#### WHAT THE TASK REQUIRES:
The data below holds the lines to copy: everything from the line containing "one-step tests of" to the line containing "open Sys2Proof Sys2Proof.Machine", both ends included, set down exactly.
+---+
-- ==== Sys2Proof/Tests/Slice0.lean ====
section
/-! SUPPORT. The model's own tests: operands that the checks refuse, figures that the book works out, one-step tests of
commands, and for each statement with hypotheses a state that meets them all. -/

namespace Sys2Proof.Tests

set_option Elab.async false

open Sys2Proof Sys2Proof.Machine

/-! ### Small states -/

/-- The state that an outcome leads to. -/
def after (o : Host.Outcome State Fault Refusal) (s : State) : State :=
  match o with
  | .next t => t
  | _ => s

/-- A task word. -/
def word (code flags count param : Nat) (addr : Nat := 0) : TaskWord :=
  { code := BitVec.ofNat 8 code, flags := BitVec.ofNat 8 flags, count := BitVec.ofNat 16 count
    param := BitVec.ofNat 32 param, addr := BitVec.ofNat 64 addr }

/-- Anchor 3's word waits alone at a block. -/
def waiting (v : Server) (w : TaskWord) (s : State) : State :=
  { s with bus := s.bus.setStation v { queue := [(3, w)], service := none } }

/-- Anchor 3's word is in service at a block, with these input bytes. -/
def serving (v : Server) (w : TaskWord) (input : List Byte) (s : State) : State :=
  let x : Station := { queue := [], service := some { anchor := some 3, word := w, input := input, output := [] } }
  { s with bus := s.bus.setStation v x }


/-- A zone with a plain label. -/
def zoneOf (id : Nat) (members : List Port) : Zone :=
  { id := id, label := Vector.replicate 16 (BitVec.ofNat 8 id), members := members }
/-! ### The machine -/

/-- Three commands wait. -/
def threeWait : State := { State.reset with pending := [.cycleTick, .batchBegin, .hourTick] }

/-- The hypotheses of StepRunsTheFrontCommand. -/
theorem witness_step : threeWait.pending = .cycleTick :: [.batchBegin, .hourTick] ∧ State.reset.pending = [] := by decide +kernel

theorem test_step_takes_the_front :
    (after (step threeWait) State.reset).pending = [.batchBegin, .hourTick] ∧
      (after (step threeWait) State.reset).tb.seconds = 1 := by decide +kernel

/-! The checks on operands refuse what no event can carry. -/

theorem test_start_of_another_action_is_refused : Instr.wellFormed (.start 0x302) = false := by decide
theorem test_resume_of_another_action_is_refused : Instr.wellFormed (.resume 1) = false := by decide
theorem test_halt_of_another_action_is_refused : Instr.wellFormed (.halt 4) = false := by decide
theorem test_accept_of_another_action_is_refused : Instr.wellFormed (.accept 0x105) = false := by decide
theorem test_page_seen_of_another_action_is_refused : Instr.wellFormed (.pageSeen 3) = false := by decide
theorem test_bad_action_code_is_a_command : Instr.wellFormed (.start 0x77) = true := by decide
theorem test_data_read_of_no_byte_is_refused : Instr.wellFormed (.dataReadDone 0 []) = false := by decide
theorem test_data_read_above_a_page_is_refused :
    Instr.wellFormed (.dataReadDone 0 (List.replicate 4097 0)) = false := by decide +kernel
theorem test_empty_acknowledgement_is_refused : Instr.wellFormed (.acknowledgement []) = false := by decide
theorem test_empty_answer_frame_is_refused : Instr.wellFormed (.answerFrame []) = false := by decide
theorem test_raise_of_no_object_is_refused : Instr.wellFormed (.raise .fanTrayAbsent 6) = false := by decide
theorem test_clear_of_no_object_is_refused : Instr.wellFormed (.clear .redundancyLost 1) = false := by decide
theorem test_no_idle_bit_is_refused : Instr.wellFormed (.recoveryIdle 0) = false := by decide

/-- No row of the table has bits, so no word spells a command (log entry 3). -/
theorem test_no_word_spells_a_command :
    decodeTableWord 32 1 = none ∧ State.reset.withFetchWord 32 1 = State.reset := ⟨rfl, rfl⟩


/-! ### Host Link Interface and Anchor Engine -/

/-- A write to ACTION. -/
def actionWrite (code number : Nat) : Word := BitVec.ofNat 32 (code + 256 * number)

/-- The part READY at base 40000h, anchor 2's context given. -/
def hostAt (x : AnchorCtx) (b : Bus := State.reset.bus) : State :=
  { State.reset with
    host := {
      hli := { State.reset.host.hli with ready := true, areaLow := 0x40000, base := 0x40000, mask := 0x1FFFF }
      anchors := setAt State.reset.host.anchors 2 x }
    tb := { State.reset.tb with seconds := 77 }
    bus := b }

def idleCtx : AnchorCtx := State.reset.host.anchors[0]

/-- The options of section 10.9. -/
def bookOptions : Options := { interruptOnClose := true, suspendAllowed := true, quietSuspend := false }

/-- Section 10.9: word C + 16, a LICENCE REPORT with SUSPEND and LIST. -/
def reportWord : TaskWord := word 0x23 6 144 0 0x9000

def enableWord : TaskWord := word 0x10 1 0 5

/-- A context at a word. -/
def ctxAt (st : AnchorState) (inFlight : InFlight) (w : Option TaskWord) : AnchorCtx :=
  { idleCtx with
    state := st, options := bookOptions, outstanding := inFlight, completed := 1
    word := some { addr := 0x8010, content := w } }

def accessOf (k : AccessKind) (addr : Addr) (len : Nat) : Access :=
  { req := .anchor 2, kind := k, addr := addr, len := len, data := [] }

/-- An access of anchor 2 in flight behind one of the SPW. -/
def inFlight (x : Access) : Bus :=
  { State.reset.bus with accesses := [{ req := .spw, kind := .page, addr := 0x40400, len := 4, data := [] }, x] }

theorem witness_register_writes :
    (∀ a : Fin 16, (hostAt idleCtx).host.anchors[a].state = .idle) ∧
      ¬ (∀ a : Fin 16, (hostAt (ctxAt .active .fetch none)).host.anchors[a].state = .idle) ∧
      State.reset.host.hli.ready = false ∧ (hostAt idleCtx).host.hli.ready = true ∧
      (actionWrite 6 0).toNat % 256 = 6 ∧ (actionWrite 4 16).toNat / 256 % 256 = 16 ∧
      (actionWrite 5 200).toNat % 256 = 5 ∧ (actionWrite 4 2).toNat / 256 % 256 = (2 : Fin 16).val ∧
      ({ ctxAt .statusPending .none none with notice := .closing } : AnchorCtx).notice ≠ .none := by decide +kernel
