/-- The ticks behind are `p` full passes, the slots before CUR_SLOT and the sub-ticks before CUR_SUB, where `p` and
REPEAT_COUNT make up `r`. -/
theorem Underway.exists_passes (h : Underway n r d s) :
    ∃ p, s.repeatCount.toNat + p = r ∧ d = 42 * (n * p + s.curSlot.toNat) + s.curSub.toNat := by
  obtain ⟨hinv, hplay, -, hcount, hleft⟩ := h
  have hslot := hcount ▸ hinv.slot hplay
  have hsub := hinv.sub hplay
  simp only [Config.subslotsPerSlot] at hsub
  obtain ⟨q, hq⟩ : ∃ q, s.repeatCount.toNat = q + 1 := ⟨s.repeatCount.toNat - 1, by bv_omega⟩
  rw [ticksLeft_eq hcount rfl rfl (Nat.sub_eq_of_eq_add hq), Nat.mul_assoc] at hleft
  have hqr : q < r := by
    by_contra hle
    have := Nat.mul_le_mul_left n (Nat.le_of_not_lt hle)
    omega
  obtain ⟨p, rfl⟩ := Nat.exists_eq_add_of_le (Nat.succ_le_of_lt hqr)
  refine ⟨p, by omega, ?_⟩
  rw [Nat.mul_add, Nat.mul_succ] at hleft
  omega

/-- Sub-tick, slot and passes to go are the digits of the ticks behind (R119 to R121). -/
theorem Underway.position (h : Underway n r d s) :
    s.curSub.toNat = d % 42 ∧ s.curSlot.toNat = d / 42 % n ∧ s.repeatCount.toNat + d / (42 * n) = r := by
  obtain ⟨p, hp, hd⟩ := h.exists_passes
  have hslot : s.curSlot.toNat < n := h.count ▸ h.inv.slot h.playing
  have hsub := h.inv.sub h.playing
  simp only [Config.subslotsPerSlot] at hsub
  have hwindow : d / 42 = n * p + s.curSlot.toNat := by omega
  refine ⟨by omega, ?_, ?_⟩
  · rw [hwindow, Nat.mul_add_mod, Nat.mod_eq_of_lt hslot]
  · rw [← Nat.div_div_eq_div_mul, hwindow, Nat.mul_add_div (by omega), Nat.div_eq_of_lt hslot, Nat.add_zero, hp]

/-- Before its last tick a transmission stays under way. -/
theorem Underway.run_before_end (h : Underway n r d s) (hj : d + j < 42 * (n * r)) :
    ∃ u, run j s = .next u ∧ Underway n r (d + j) u ∧ u.slots = s.slots := by
  have hleft := h.left
  obtain ⟨u, hrun, hu⟩ := exists_run_playedFor h.inv h.playing h.schedule (j := j) (by omega)
  have hleft' := hu.left
  exact ⟨u, hrun, ⟨hu.inv, mt hu.idle_iff.mp (by omega), hu.host.schedule.trans h.schedule,
    (congrArg BitVec.toNat hu.slotCount).trans h.count, by omega⟩, hu.slots⟩

/-- With its last tick a transmission is complete (R122, D13). -/
theorem Underway.run_to_end (h : Underway n r d s) (hj : d + j = 42 * (n * r)) :
    ∃ u, run j s = .next u ∧ endOfRun u ∧ u.curSlot.toNat = n ∧ u.curSub = 0 := by
  have hleft := h.left
  obtain rfl : j = ticksLeft s := by omega
  obtain ⟨⟨u, hrun, hend, hslot, hsub, -⟩, -⟩ :=
    transmissionCompletesInBoundedTicks s h.inv h.playing h.schedule
  obtain ⟨v, hrun', hv⟩ := exists_run_playedFor h.inv h.playing h.schedule le_rfl
  cases hrun.symm.trans hrun'
  exact ⟨u, hrun, hend, by rw [hslot, hv.slotCount, h.count], hsub⟩

/-! ### The waveform (R125) -/

theorem levelAfter_of_run {k : Nat} {u : State} (h : run k s = .next u) : levelAfter k s = u.out := by
  simp only [levelAfter, h]

/-- The level after the tick with `d + j` ticks before it is active exactly where that tick is even and in a mark slot; the
tick that makes a boundary is odd (R117, R118, D6). -/
theorem Underway.levelAfter_succ (h : Underway n r d s) (hj : d + j < 42 * (n * r)) :
    levelAfter (j + 1) s = .active ↔ slotLookup s.slots ((d + j) / 42 % n) = some true ∧ (d + j) % 2 = 0 := by
  by_cases hlast : d + (j + 1) < 42 * (n * r)
  · obtain ⟨u, hrun, hu, hslots⟩ := h.run_before_end hlast
    obtain ⟨hsub, hslot, -⟩ := hu.position
    rw [levelAfter_of_run hrun, hu.inv.phase hu.playing, hsub, hslot, hslots]
    by_cases heven : (d + j) % 2 = 0
    · have hwindow : (d + (j + 1)) / 42 = (d + j) / 42 := by omega
      have hodd : (d + (j + 1)) % 42 % 2 = 1 := by omega
      simp [hwindow, hodd, heven]
    · exact iff_of_false (fun h => heven (by omega)) fun h => heven h.2
  · obtain ⟨u, hrun, ⟨-, -, hout⟩, -⟩ := h.run_to_end (j := j + 1) (by omega)
    have hodd : (d + j) % 2 ≠ 0 := by omega
    simp [levelAfter_of_run hrun, hout, hodd]

/-! ### One slot (R117 to R122) -/

/-- At the start of a slot the ticks behind are those of the slots before it in this pass, of the passes still to go. -/
theorem Underway.of_slot_start (hinv : EngineInv s) (hplay : s.repeatCount ≠ 0) (hs : s.schedule = [])
    (hsub : s.curSub = 0) :
    Underway s.slotCount.toNat s.repeatCount.toNat (42 * s.curSlot.toNat) s := by
  refine ⟨hinv, hplay, hs, rfl, ?_⟩
  have hslot := hinv.slot hplay
  obtain ⟨q, hq⟩ : ∃ q, s.repeatCount.toNat = q + 1 := ⟨s.repeatCount.toNat - 1, by bv_omega⟩
  have hsub' : s.curSub.toNat = 0 := congrArg BitVec.toNat hsub
  rw [ticksLeft_eq rfl rfl hsub' (Nat.sub_eq_of_eq_add hq), hq, Nat.mul_assoc, Nat.mul_succ]
  omega

/-- The slot at the cursor ends within the passes still to go. -/
theorem Underway.slot_end_le (h : Underway n r (42 * s.curSlot.toNat) s) : s.curSlot.toNat + 1 ≤ n * r := by
  have := h.left
  have := h.inv.ticksLeft_pos h.playing
  omega

/-- Before the 42nd tick of its slot the cursor stays in it (R119). -/
theorem Underway.position_in_slot {t : State} (h : Underway n r (42 * s.curSlot.toNat + j) t)
    (hslot : s.curSlot.toNat < n) (hj : j < 42) :
    t.curSub.toNat = j ∧ t.curSlot = s.curSlot ∧ t.repeatCount.toNat = r := by
  obtain ⟨hsub, hslot', hpasses⟩ := h.position
  have hwindow : (42 * s.curSlot.toNat + j) / 42 = s.curSlot.toNat := by omega
  rw [← Nat.div_div_eq_div_mul, hwindow, Nat.div_eq_of_lt hslot] at hpasses
  rw [hwindow, Nat.mod_eq_of_lt hslot] at hslot'
  exact ⟨by omega, BitVec.eq_of_toNat_eq hslot', hpasses⟩

/-- After the 42nd tick of a slot that is not the last of all, the cursor is at the start of the next slot of the passes, and
a pass that is over is counted (R120, R121). -/
theorem Underway.run_slot (h : Underway n r (42 * s.curSlot.toNat) s) (hmore : s.curSlot.toNat + 1 < n * r) :
    ∃ t, run 42 s = .next t ∧ t.curSub = 0 ∧ t.out = .inactive ∧ t.curSlot.toNat = (s.curSlot.toNat + 1) % n ∧
      t.repeatCount.toNat + (s.curSlot.toNat + 1) / n = r := by
  obtain ⟨t, hrun, ht, -⟩ := h.run_before_end (j := 42) (by omega)
  obtain ⟨hsub, hslot, hpasses⟩ := ht.position
  rw [← Nat.mul_succ] at hsub hslot hpasses
  have hsub' : t.curSub = 0 := BitVec.eq_of_toNat_eq (hsub.trans (Nat.mul_mod_right _ _))
  rw [← Nat.div_div_eq_div_mul, Nat.mul_div_cancel_left _ (by decide)] at hpasses
  rw [Nat.mul_div_cancel_left _ (by decide)] at hslot
  exact ⟨t, hrun, hsub', ht.inv.out_of_curSub_zero hsub', hslot, hpasses⟩

end

/-- Settles O22: the slot's ticks are 42 of the passes still to go, and its end is the end of all of them exactly in the last
slot of the last pass. -/
theorem oneSlotTakesFortyTwoTicks : Obligations.OneSlotTakesFortyTwoTicks := by
  intro s bit hinv hplay hs hsub hread
  have h := Underway.of_slot_start hinv hplay hs hsub
  have hslot := hinv.slot hplay
  have hend := h.slot_end_le
  obtain ⟨-, hbit⟩ := (slotRead_eq_ok_iff _ _ _).mp hread
  refine ⟨fun j hj => ?_, fun j hj => ?_, ?_⟩
  · have hwindow : (42 * s.curSlot.toNat + j) / 42 = s.curSlot.toNat := by omega
    have heven : (42 * s.curSlot.toNat + j) % 2 = j % 2 := by omega
    rw [h.levelAfter_succ (by omega), hwindow, heven, Nat.mod_eq_of_lt hslot, hbit, Option.some_inj]
  · obtain ⟨t, hrun, ht, -⟩ := h.run_before_end (j := j) (by omega)
    obtain ⟨hsub', hslot', hrepeat⟩ := ht.position_in_slot hslot hj
    exact ⟨t, hrun, hslot', hsub', BitVec.eq_of_toNat_eq hrepeat⟩
  · obtain hmore | hlast := Nat.lt_or_eq_of_le hend
    · obtain ⟨t, hrun, hsub', hout, hslot', hpasses⟩ := h.run_slot hmore
      refine ⟨t, hrun, hsub', hout, fun hnext => ?_, fun hpass _ => ?_, fun hpass hone => ?_⟩
      · rw [Nat.mod_eq_of_lt hnext] at hslot'
        rw [Nat.div_eq_of_lt hnext] at hpasses
        exact ⟨hslot', BitVec.eq_of_toNat_eq hpasses⟩
      · rw [hpass, Nat.mod_self] at hslot'
        rw [hpass, Nat.div_self (by omega)] at hpasses
        exact ⟨BitVec.eq_of_toNat_eq hslot', by omega⟩
      · rw [hpass, hone] at hmore
        simp at hmore
    · obtain ⟨t, hrun, hdone, hslot', hsub'⟩ := h.run_to_end (j := 42) (by omega)
      have one_pass : s.repeatCount.toNat ≤ 1 :=
        Nat.le_of_mul_le_mul_left (c := s.slotCount.toNat) (by omega) (by omega)
      have last_slot : s.slotCount.toNat ≤ s.slotCount.toNat * s.repeatCount.toNat :=
        Nat.le_mul_of_pos_right _ (by bv_omega)
      exact ⟨t, hrun, hsub', hdone.2.2, fun hnext => by omega, fun _ hmore => by omega,
        fun _ _ => ⟨BitVec.eq_of_toNat_eq hslot', hdone⟩⟩

/-! ### The program of an accepted ARM (R105, R124) -/

/-- An accepted ARM on an idle engine puts `r` passes over the `n` slots under way, none of their ticks behind it. -/
theorem underway_of_exec_arm {s t : State} {image : SlotImage} {n r : Nat} (hinv : EngineInv s) (hidle : s.repeatCount = 0)
    (hs : s.schedule = []) (hnr : acceptable n r) (hexec : exec (.arm image n r) s = .next t) :
    Underway n r 0 t ∧ ∀ k, k < 256 → slotLookup t.slots k = some (image.getLsbD k) := by
  obtain ⟨u, hu, -, hread, -, hcount, hslot, hsub, hrepeat, -, hplay, -, -, hschedule, -⟩ :=
    acceptedArmLoadsAndStarts s image n r hidle hnr
  cases hexec.symm.trans hu
  have hstart := Underway.of_slot_start (hinv.after_hostIssued rfl hexec) ((idle_eq_false_iff _).mp hplay)
    (hschedule.trans hs) hsub
  rw [hcount, hrepeat, hslot] at hstart
  exact ⟨hstart, fun k hk => ((slotRead_eq_ok_iff _ _ _).mp (hread k hk)).2⟩

/-- Settles O25: the armed program is under way from its first tick, and its slots are the image's bits. -/
theorem armedProgramGivesTheWaveform : Obligations.ArmedProgramGivesTheWaveform := by
  intro s t image n r j hinv hidle hs hnr hexec hj
  obtain ⟨h, hlookup⟩ := underway_of_exec_arm hinv hidle hs hnr hexec
  have hslot : j / 42 % n < 256 := (Nat.mod_lt _ hnr.1).trans_le hnr.2.1
  rw [Nat.mul_assoc] at hj
  rw [h.levelAfter_succ (by omega), Nat.zero_add, hlookup _ hslot, Option.some_inj]

/-! ### Counting over runs of equal length -/

/-- Where each of `n` runs of `w` consecutive indices holds `c` of a kind or, as `q` says, none, all of them hold `c` for
each run that `q` picks. -/
theorem countP_range_mul {p q : Nat → Bool} {w n c : Nat}
    (h : ∀ i, i < n → ((List.range w).countP fun j => p (w * i + j)) = if q i then c else 0) :
    (List.range (w * n)).countP p = c * (List.range n).countP q := by
  induction n with
  | zero => rfl
  | succ n ih =>
    have hlast := h n (Nat.lt_succ_self n)
    rw [Nat.mul_succ, List.range_add, List.countP_append, ih fun i hi => h i (hi.trans (Nat.lt_succ_self n)),
      List.countP_map, List.range_succ, List.countP_append, Nat.mul_add]
    simp only [Function.comp_def, hlast, List.countP_singleton, mul_ite, Nat.mul_one, Nat.mul_zero]

/-! ### The slot advances (R120, R124) -/

/-- The sub-tick counts the ticks mod 42, at the end of the transmission too. -/
theorem Underway.exists_run_curSub {n r d j : Nat} {s : State} (h : Underway n r d s) (hj : d + j ≤ 42 * (n * r)) :
    ∃ u, run j s = .next u ∧ u.curSub.toNat = (d + j) % 42 := by
  obtain hlt | hend := Nat.lt_or_eq_of_le hj
  · obtain ⟨u, hrun, hu, -⟩ := h.run_before_end hlt
    exact ⟨u, hrun, hu.position.1⟩
  · obtain ⟨u, hrun, -, -, hsub⟩ := h.run_to_end hend
    exact ⟨u, hrun, by rw [hsub, hend, Nat.mul_mod_right]; rfl⟩

/-- CUR_SUB wraps on the 42nd tick of a slot and on no other. -/
theorem Underway.endsWindow_eq {n r d j : Nat} {s : State} (h : Underway n r d s) (hj : d + j < 42 * (n * r)) :
    endsWindow j s = decide ((d + j) % 42 = 41) := by
  obtain ⟨u, hrun, hsub⟩ := h.exists_run_curSub hj.le
  obtain ⟨v, hrun', hsub'⟩ := h.exists_run_curSub (j := j + 1) hj
  simp only [endsWindow, hrun, hrun', hsub, hsub', decide_eq_decide]
  omega

/-- A transmission from its first tick has a slot advance for each slot of each pass. -/
theorem Underway.slotAdvances_eq {n r : Nat} {s : State} (h : Underway n r 0 s) :
    slotAdvances (42 * (n * r)) s = n * r := by
  have one_a_slot : ∀ i, i < n * r →
      ((List.range 42).countP fun j => endsWindow (42 * i + j) s) = if true then 1 else 0 := by
    intro i hi
    have hcongr : ∀ j ∈ List.range 42, endsWindow (42 * i + j) s = true ↔ decide (j = 41) = true := fun j hj => by
      have hj := List.mem_range.mp hj
      rw [h.endsWindow_eq (by omega), decide_eq_true_iff, decide_eq_true_iff]
      omega
    rw [List.countP_congr hcongr]
    decide
  rw [slotAdvances, countP_range_mul one_a_slot, List.countP_true, List.length_range, Nat.one_mul]

/-- Settles O24: the armed program is under way from its first tick, so its end, its position after each tick and its slot
advances are those of a transmission with no tick behind it. -/
theorem armedProgramPlaysItsTicksThenIsIdle : Obligations.ArmedProgramPlaysItsTicksThenIsIdle := by
  intro s t image n r hinv hidle hs hnr hexec
  obtain ⟨h, -⟩ := underway_of_exec_arm hinv hidle hs hnr hexec
  rw [Nat.mul_assoc, h.slotAdvances_eq, Nat.mul_comm r]
  refine ⟨h.run_to_end (Nat.zero_add _), fun j hj => ?_, rfl⟩
  obtain ⟨u, hrun, hu, -⟩ := h.run_before_end (j := j) (by omega)
  obtain ⟨hsub, hslot, hpasses⟩ := hu.position
  rw [Nat.zero_add] at hsub hslot hpasses
  exact ⟨u, hrun, hu.playing, hpasses, hslot, hsub⟩

/-! ### The active ticks (R125) -/

/-- The even indices of 42 are 21, where the slot is a mark. -/
theorem countP_even_of_mark (mark : Bool) :
    ((List.range 42).countP fun j => mark && decide (j % 2 = 0)) = if mark then 21 else 0 := by
  cases mark <;> decide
+---+
#### ANSWER SPACE:
/-! SUPPORT. The model's own tests: operands that the checks refuse, figures that the book works out, one-step tests of
commands, and for each statement with hypotheses a state that meets them all. -/

namespace Sys2Proof.Tests

set_option Elab.async false

open Sys2Proof Sys2Proof.Machine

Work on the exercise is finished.